LRD guides and handbook July 2018

Health and safety law 2018

Chapter 9

Timing of holidays



[ch 9: pages 177-178]

Employers can make rules about the timing of holidays. For example, there can be a rule requiring unused annual leave to be taken during an employee’s notice period or requiring leave to be taken during a Christmas “shut down”. However, as statutory annual leave is measured in weeks, not days, it has been suggested (by the Supreme Court in the case of Russell v Transocean International Resources Limited [2011] UKSC 57) that an employer probably cannot force a worker to take their holiday on individual days (as opposed to weeks) if the worker does not want to do this.

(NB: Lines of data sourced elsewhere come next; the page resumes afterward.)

/-- Port enable, configuration, link loss, D2D loss and thermal trip change the ZE-208 as its life cycle says (R34,
R574, R582, R583, R584, R586, R587, 12_endpoint_block.md). -/
def Obligations.EndPointComesAndGoes : Prop :=
  ∀ (s : State),
    (∀ (m : BitVec 2) o regs,
      let u := s.onEp fun e => { regs.foldl epSideband e with
        enable := 3, override_ := o, m0 := m.getLsbD 0, m1 := m.getLsbD 1 }
      exec (.portEnable ⟨m, 3⟩ o regs) s = .next (if m = 0 then u else epTrain (epTrain u 0) 1)) ∧
    (∀ node inc locked, s.ep.trip = false → s.ep.enable ≠ 0 → isSwitch node = false → s.ep.configured = false →
      exec (.epConfigure node inc locked) s = .next (s.onEp fun e => { if locked then epEmptied e else e with
        ep0 := e.enable.getLsbD 0, ep1 := e.enable.getLsbD 1, nodeId := node, incarnation := inc, configured := locked
        cellNode := BitVec.ofNat 16 (0x8000 + rackOf node * 256 + epSwOf node * 2)
        xp := setIncOf e.xp node inc
        tn := if locked then { e.tn with lock := .locked } else e.tn })) ∧
    exec .ep0LinkLoss s = .next (atEp (epLosePort s 0) id) ∧
    exec .epConfigLoss s = .next (atEp (epLosePort (epLosePort s 1) 0) id) ∧
    (s.ep.m0 = true ∨ s.ep.m1 = true →
      exec .d2dLinkDown s = .next (reportEpDown (s.onEp fun e => { e with m0 := false, m1 := false }) 2)) ∧
    (∀ temp, 115 ≤ temp → exec (.epThermalTrip temp) s = .next (atEp (epLosePort (epLosePort
      ((((reportEpDown (epTemp s temp) 3).emit (.lanesOff 64)).emit (.lanesOff 65)).onEp
        fun e => { e with trip := true }) 1) 0) id)) ∧
    (∀ temp, temp < 115 → exec (.epThermalTrip temp) s = .next (epTemp s temp)) ∧
    (∀ temp, (epTemp s temp).ep = { s.ep with temp := temp, thermN := decide (105 ≤ temp) })

/-- Patrol scrub, stack loss, refresh changes and rebuild write-backs have their effect on an in-service stack (R66,
R175, R417, R430, R444, R446, R450, 09_pool_integrity.md). -/
def Obligations.PoolCommandsAnswer : Prop :=
  ∀ (s : State) (k : Fin 16), Running s →
    (∀ fs, stackUp s k = true → nthGranule (patrolSpans s k) ((s.stack k).cursor / 1024) = none →
      exec (.patrolScrubRead k fs) s =
        .next (s.onStack k fun t => { t with cursor := 0, granules := 0, passes := t.passes + 1 })) ∧
    (∀ fs g, stackUp s k = true → nthGranule (patrolSpans s k) ((s.stack k).cursor / 1024) = some g →
      exec (.patrolScrubRead k fs) s =
        let u := (scrubLine s (g * 1024 + (s.stack k).cursor % 1024) fs).onStack k fun t =>
          { t with cursor := t.cursor + 1, granules := (t.cursor + 1) / 1024 }
        .next (if (nthGranule (patrolSpans s k) (((s.stack k).cursor + 1) / 1024)).isNone
          then u.onStack k fun t => { t with cursor := 0, granules := 0, passes := t.passes + 1 } else u)) ∧
    (stackUp s k = true → exec (.stackLost k) s = .next (declareStackLost s k)) ∧
    (∀ temp, quadUp s (k.val / 4) = true → exec (.refreshRateChange k temp) s =
      .next (s.onStack k fun t => { t with temp := temp, refresh := refreshNext t.refresh temp })) ∧
    (∀ line w, (s.pool.rebuildWb.find? fun w => w.line == line) = some w →
      let u := bumpCorrected ((s.onPool fun p => { p with rebuildWb := p.rebuildWb.erase w }).onStack (lineStack line)
        fun t => { t with rebuilt := bump t.rebuilt })
      (protectedHome u line = none → exec (.rebuildWriteback line) s = .next u) ∧
      (∀ h, protectedHome u line = some h → exec (.rebuildWriteback line) s = .next (rebuildReport
        (setBook u h.ri { bookOf u h.ri with rebuilds := (bookOf u h.ri).rebuilds ++ [w] }) h.ri)))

An employer has the right to ask for leave to be deferred, provided it tells the employee in advance, giving notice which is at least as long as the leave requested. Shorter notice can be given where a “relevant agreement” allows this. A clause in the contract stating that the employee can be required to take holiday during the notice period can be a “relevant agreement” (Industry & Commerce Maintenance v Briffa UKEAT/0215/08/CEA).



The ECJ decided that a payment for accrued but untaken annual leave should be made despite the death of a worker (Bollacke v K & K Klass & Kock BV & Co KG Case C-118/13 ECJ).
 


Workers in the first year of their employment must accrue statutory holiday on a month-by-month basis before they are entitled to take it.